Die Forderungen "tun richtig weh", sagt der Abgeordnete

Der CSU-Europaabgeordnete Markus Ferber, der wirtschaftspolitische Sprecher der christdemokratischen EVP-Fraktion, wollte in einem Brief an Vestager wissen, wie die Dänin mit dem Risiko von Zinszahlungen umgehen wird. In ihrem Antwortschreiben, das der Süddeutschen Zeitung vorliegt, erläutert die liberale Politikerin, dass sie Intels Forderung nach Zinsen "nicht als gerechtfertigt ansieht". Dass Richter die Strafe von 2009 aufheben, bedeute nicht, dass die Kommission seitdem im Zahlungsverzug gewesen sei, argumentiert sie.

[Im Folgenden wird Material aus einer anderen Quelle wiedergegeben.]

-- ==== Sys2Proof/Machine/LaneFloat.lean ====
section
/-! DEFINITION. The float lane instructions, their links and digits, early decisions and trims (spec/04 R84 to R92,
spec/20 R328 to R336). -/

namespace Sys2Proof.Machine

/-- The format of a float instruction: 0 FP32, 1 `.f16x2`, 2 `.b16x2`, 3 reserved (spec/01 R17, spec/02 R41). -/
def State.floatCode (s : State) (f : LaneF) : Nat := if f.hi2 = 0 then bits s.tm.fmt.toNat 2 2 else f.hi2 - 1
/-- The rounding mode of a float instruction. -/
def State.floatMode (s : State) (f : LaneF) : RMode :=
  if f.up3 = 0 then .ofCode (bits s.tm.fmt.toNat 0 2) else .ofCode (f.up3 - 1)

/-- A paired format from FMT with a link operand or a chain (spec/04 R84): a combination that is not admitted. -/
def State.badPair (s : State) (sp : LSpec) (f : LaneF) : Bool :=
  (s.floatCode f == 1 || s.floatCode f == 2) && (linkOperand sp f || f.ch)

/-- Apply a function on codes of the format: to the whole value, or to each half by itself (spec/04 R84). -/
def perHalf (code : Nat) (g : FFmt → Nat → Nat → Nat → Nat) (a b c : W32) : W32 :=
  if code = 0 then BitVec.ofNat 32 (g f32 a.toNat b.toNat c.toNat)
  else
    let fm := if code = 1 then f16 else b16
    let h (i : Nat) : Nat := g fm (bits a.toNat (16 * i) 16) (bits b.toNat (16 * i) 16) (bits c.toNat (16 * i) 16)
    BitVec.ofNat 32 (h 0 + 2 ^ 16 * h 1)

/-- The stream of a value that a producer with these sources begins (spec/20 R331, R337): a link that still streams is taken by
reference, and with CH a V register whose result is on its way. -/
def Team.startLink (t : Team) (opc rm disp : Nat) (sp : LSpec) (f : LaneF) (l : Nat) (va vb vc r : W32) : Link :=
  let reads (role : Role) : Bool := role == .src || role == .link
  let tag (role : Role) (c : BitVec 9) : BitVec 4 :=
    if !reads role then 0
    else if codeIn c 256 263 && (t.getL (c.toNat - 256) l).st == .streaming then BitVec.ofNat 4 (8 + (c.toNat - 256))
    else 1
  let value (role : Role) (v : W32) : W32 := if reads role then v else 0
  let flow (p : Role × BitVec 9) : Bool := f.ch && reads p.1 && decide (p.2.toNat < 256) && (t.vs.find? (p.2.toNat * 1024 + l)).isSome
  if (chainOf opc).isNone then { Link.blank with st := .complete, hdr := true, value := r }
  else { Link.blank with st := .streaming, value := r, rm := BitVec.ofNat 3 (rm + 1), opc := BitVec.ofNat 10 opc, disp := disp,
                         srcA := value sp.a va, srcB := value sp.b vb, srcC := value sp.c vc, tagA := tag sp.a f.sa,
                         tagB := tag sp.b f.sb, tagC := tag sp.c f.sc,
                         vsrc := (([(sp.a, f.sa), (sp.b, f.sb), (sp.c, f.sc)].filter flow).map fun p => p.2.toNat).eraseDups }

/-- Streams of a register begin in lanes (spec/04 R89, spec/20 R331). -/
def State.writeStream (s : State) (y : Nat) (lanes : List Nat) (mk : Nat → Link) : State :=
  let s := s.modTm fun t => lanes.foldl (fun (x : Team) l => x.setStream y l (mk l)) t
  s.push (lanes.map fun l => .event .digitArrival { Args.none with x := s.cur, y := y, z := l })

/-- The code of a mode (spec/01 R17). -/
def RMode.code (m : RMode) : Nat :=
  match m with
  | .rne => 0
  | .rtz => 1
  | .rup => 2
  | .rdn => 3

/-- A float instruction by its function on format, mode and codes. A reader with CH takes a link as it streams; VFCLS
takes its header (spec/04 R84, R88, R89, spec/20 R331). -/
def laneFloat (opc : Nat) (g : FFmt → RMode → Nat → Nat → Nat → Nat) (f : LaneF) (s : State) : Out :=
  match laneSpec opc with
  | none => .next s
  | some sp =>
    let src := regCodes { sp with d := .none } f
    let stream := f.ch && (chainOf opc).isSome
    let isLink (c : Nat) : Bool := decide (256 ≤ c) && decide (c < 264)
    let whole := if stream || opc = 0x051 then src.filter fun c => !isLink c else src
    let reads (t : Team) (eff : Mask) : List (Nat × List Nat) := whole.map fun c => (c, lanesOf eff t.width)
    s.laneFrame f opc (s.badPair sp f) (s.floatCode f == 3) (regCodes sp f) reads true fun b view eff s =>
      let lanes := lanesOf eff s.tm.width
      if opc = 0x051 && isLink f.sa.toNat && lanes.any (fun l =>
          let k := view.getL (f.sa.toNat - 256) l
          k.st == .streaming && !k.hdr) then stall s
      else
        let code := s.floatCode f
        let mode := s.floatMode f
        let r := s.laneCycle src
        let s := r.2
        let at_ (c : BitVec 9) (l : Nat) : W32 := s.operand view b f r.1 c.toNat l
        let val (l : Nat) : W32 := perHalf code (fun fm => g fm mode) (at_ f.sa l) (at_ f.sb l) (at_ f.sc l)
        let lat := latencyOf opc
        let chain := if code = 0 then (chainOf opc).getD lat else lat
        let d := f.dst.toNat
        let mk (l : Nat) : Link := s.tm.startLink opc mode.code b.disp sp f l (at_ f.sa l) (at_ f.sb l) (at_ f.sc l) (val l)
        let flows := code = 0 ∧ (chainOf opc).isSome ∧ d < 256 ∧ f.stall ≠ 0 ∧ f.stall.toNat < lat
        let s :=
          if isLink d then s.writeStream (d - 256) lanes mk
          else
            let s := s.modTm fun t => t.writeReg b.disp d lanes val lat (if d < 256 then chain else lat)
            if flows then s.writeStream (16 + d) lanes mk else s
        .next (s.laneRetire b f (skipped eff s.tm.width) none)

/-! ## The functions (spec/04 R85 to R88) -/

def fAdd (x : FFmt) (m : RMode) (a b _ : Nat) : Nat := x.add m (x.value a) (x.value b)
def fSub (x : FFmt) (m : RMode) (a b _ : Nat) : Nat := x.add m (x.value a) (x.value b).negate
def fMul (x : FFmt) (m : RMode) (a b _ : Nat) : Nat := x.mul m (x.value a) (x.value b)
def fMa (x : FFmt) (m : RMode) (a b c : Nat) : Nat := x.fused m ((x.value a).times (x.value b)) (x.value c)
def fMs (x : FFmt) (m : RMode) (a b c : Nat) : Nat := x.fused m ((x.value a).times (x.value b)) (x.value c).negate
def fNma (x : FFmt) (m : RMode) (a b c : Nat) : Nat := x.fused m ((x.value a).times (x.value b)).negate (x.value c)
def fMin (x : FFmt) (_ : RMode) (a b _ : Nat) : Nat := x.minMax false a b
def fMax (x : FFmt) (_ : RMode) (a b _ : Nat) : Nat := x.minMax true a b
def fDiv (x : FFmt) (m : RMode) (a b _ : Nat) : Nat := x.div m (x.value a) (x.value b)
def fSqrt (x : FFmt) (m : RMode) (a _ _ : Nat) : Nat := x.sqrt m (x.value a)
def fRcp (x : FFmt) (m : RMode) (a _ _ : Nat) : Nat := x.div m (Num.ofInt 1) (x.value a)
def fRsq (x : FFmt) (m : RMode) (a _ _ : Nat) : Nat := x.rsqrt m (x.value a)
def fAbs (x : FFmt) (_ : RMode) (a _ _ : Nat) : Nat := x.absolute a
def fNeg (x : FFmt) (_ : RMode) (a _ _ : Nat) : Nat := x.negated a
def fExp2 (x : FFmt) (m : RMode) (a _ _ : Nat) : Nat := x.exp2 m (x.value a)
def fLog2 (x : FFmt) (m : RMode) (a _ _ : Nat) : Nat := x.log2 m (x.value a)

def execVfadd (f : LaneF) (s : State) : Out := laneFloat 0x040 fAdd f s
def execVfsub (f : LaneF) (s : State) : Out := laneFloat 0x041 fSub f s
def execVfmul (f : LaneF) (s : State) : Out := laneFloat 0x042 fMul f s
def execVfma (f : LaneF) (s : State) : Out := laneFloat 0x043 fMa f s
def execVfms (f : LaneF) (s : State) : Out := laneFloat 0x044 fMs f s
def execVfnma (f : LaneF) (s : State) : Out := laneFloat 0x045 fNma f s
def execVfmin (f : LaneF) (s : State) : Out := laneFloat 0x046 fMin f s
def execVfmax (f : LaneF) (s : State) : Out := laneFloat 0x047 fMax f s
def execVfdiv (f : LaneF) (s : State) : Out := laneFloat 0x048 fDiv f s
def execVfsqrt (f : LaneF) (s : State) : Out := laneFloat 0x049 fSqrt f s
def execVfrcp (f : LaneF) (s : State) : Out := laneFloat 0x04A fRcp f s
def execVfrsq (f : LaneF) (s : State) : Out := laneFloat 0x04B fRsq f s
def execVfabs (f : LaneF) (s : State) : Out := laneFloat 0x04C fAbs f s
def execVfneg (f : LaneF) (s : State) : Out := laneFloat 0x04D fNeg f s
/-- VFCMP: the comparison code stands in place of a rounding code (spec/04 R87). -/
def execVfcmp (f : LaneF) (s : State) : Out :=
  laneFloat 0x04E (fun x _ a b _ => if floatRel f.up3 (x.value a) (x.value b) then 2 ^ x.width - 1 else 0) f s
def execVfcls (f : LaneF) (s : State) : Out := laneFloat 0x051 (fun x _ a _ _ => 2 ^ x.classBit a) f s
def execVfexp2 (f : LaneF) (s : State) : Out := laneFloat 0x052 fExp2 f s
def execVflog2 (f : LaneF) (s : State) : Out := laneFloat 0x053 fLog2 f s

/-- The function of a producer by its opcode, for a stream that goes on from its saved form (spec/20 R337). -/
def streamFn (opc : Nat) : FFmt → RMode → Nat → Nat → Nat → Nat :=
  match opc with
  | 0x040 => fAdd
  | 0x041 => fSub
  | 0x042 => fMul
  | 0x043 => fMa
  | 0x044 => fMs
  | 0x045 => fNma
  | 0x046 => fMin
  | 0x047 => fMax
  | 0x048 => fDiv
  | 0x049 => fSqrt
  | 0x04A => fRcp
  | 0x04B => fRsq
  | 0x04C => fAbs
  | 0x04D => fNeg
  | 0x052 => fExp2
  | _ => fLog2

/-! ## Digits, early decisions and trims (spec/04 R90 to R92, spec/20 R330, R334, R335) -/

/-- DIGIT_ARRIVAL (spec/20 R330, R334, R335): one slot of a stream, and what it lets decide; a producer whose link is trimmed goes on
only while a reader needs it. -/
def execDigitArrival (s : State) : Out :=
  let t := s.arg.x
  let y := s.arg.y
  let l := s.arg.z
  let tm := s.team t
  let k := tm.stream y l
  if !k.live then .next s
  else if (s.gang (gangOf t)).st != .resident || tm.laneStopped then .next (s.defer .digitArrival)
  else if k.pend && !tm.wanted y l then .next (s.modTeam t fun x => x.setStream y l k.finish)
  else if !tm.sourcesReady k l then .next (s.defer .digitArrival)
  else
    let k' := k.grow (BitVec.ofNat 3 s.arg.u)
    let s := s.modTeam t fun x =>
      let x := (x.setStream y l k').decideIn [l]
      if !k'.isOver then x else if y < 16 then x.setStream y l (x.stream y l).finish else x.endStream (y - 16) l
    .next (if ((s.team t).stream y l).live then s.defer .digitArrival else s)

/-- VFCMPD (spec/04 R90, R91): lanes that can decide now do, the others with the slots that are still to come. -/
def execVfcmpd (f : LaneF) (s : State) : Out :=
  match laneSpec 0x04F with
  | none => .next s
  | some sp =>
    let isLink (c : Nat) : Bool := decide (256 ≤ c) && decide (c < 264)
    let c := f.sb.toNat
    let src := if isLink c then [] else [c]
    let reads (t : Team) (eff : Mask) : List (Nat × List Nat) := src.map fun x => (x, lanesOf eff t.width)
    s.laneFrame f 0x04F (s.floatCode f != 0) false (regCodes sp f) reads false fun b view eff s =>
      let lanes := lanesOf eff s.tm.width
      let r := s.laneCycle src
      let s := r.2
      let flow (l : Nat) : Bool := f.ch && decide (c < 256) && (s.tm.vs.find? (c * 1024 + l)).isSome
      let e : CmpdE :=
        { f := f, disp := b.disp, act := maskOf lanes, left := maskOf lanes, hit := 0, vb := maskOf (lanes.filter flow)
          vals := if isLink c then [] else lanes.foldl (fun (m : Sparse W32) l => m.set l (s.operand view b f r.1 c l)) [] }
      let s := s.modTm fun t =>
        let n := t.cmpd.length
        (lanes.foldl (fun (x : Team) l => x.decideAt true n l) { t with cmpd := t.cmpd ++ [e] }).cmpdWrite
      .next (s.laneRetire b f (skipped eff s.tm.width) none)

/-- VTRIM (spec/04 R92). -/
def execVtrim (f : LaneF) (s : State) : Out :=
  s.laneFrame f 0x050 false false [] (fun _ _ => []) false fun b _ eff s =>
    let lanes := lanesOf eff s.tm.width
    let s := s.modTm fun t => lanes.foldl (fun (t : Team) l => t.trim (f.sa.toNat - 256) l) t
    .next (s.laneRetire b f (skipped eff s.tm.width) none)

end Sys2Proof.Machine
end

Zugleich weist Vestager in dem zweiseitigen Brief darauf hin, dass es zwei weitere Fälle gebe, in denen Wettbewerbsstrafen im dreistelligen Millionenbereich aufgehoben worden seien und die Konzerne nun Zinszahlungen verlangten. Hier geht es um die französische Pharmafirma Servier, die 2014 zu 331 Millionen Euro Geldbuße verdonnert wurde, sowie um die Fluggesellschaft British Airways, der die Wettbewerbshüter 2010 gut 100 Millionen Euro aufbrummten.

Ferber klagt, dass Vestagers Wettbewerbshüter "regelmäßig hochkarätige Wettbewerbsfälle" verlören, sei "nicht nur peinlich, sondern wird langsam auch zum Haushaltsrisiko, denn Rückzahlungsforderungen im dreistelligen Millionenbereich tun richtig weh".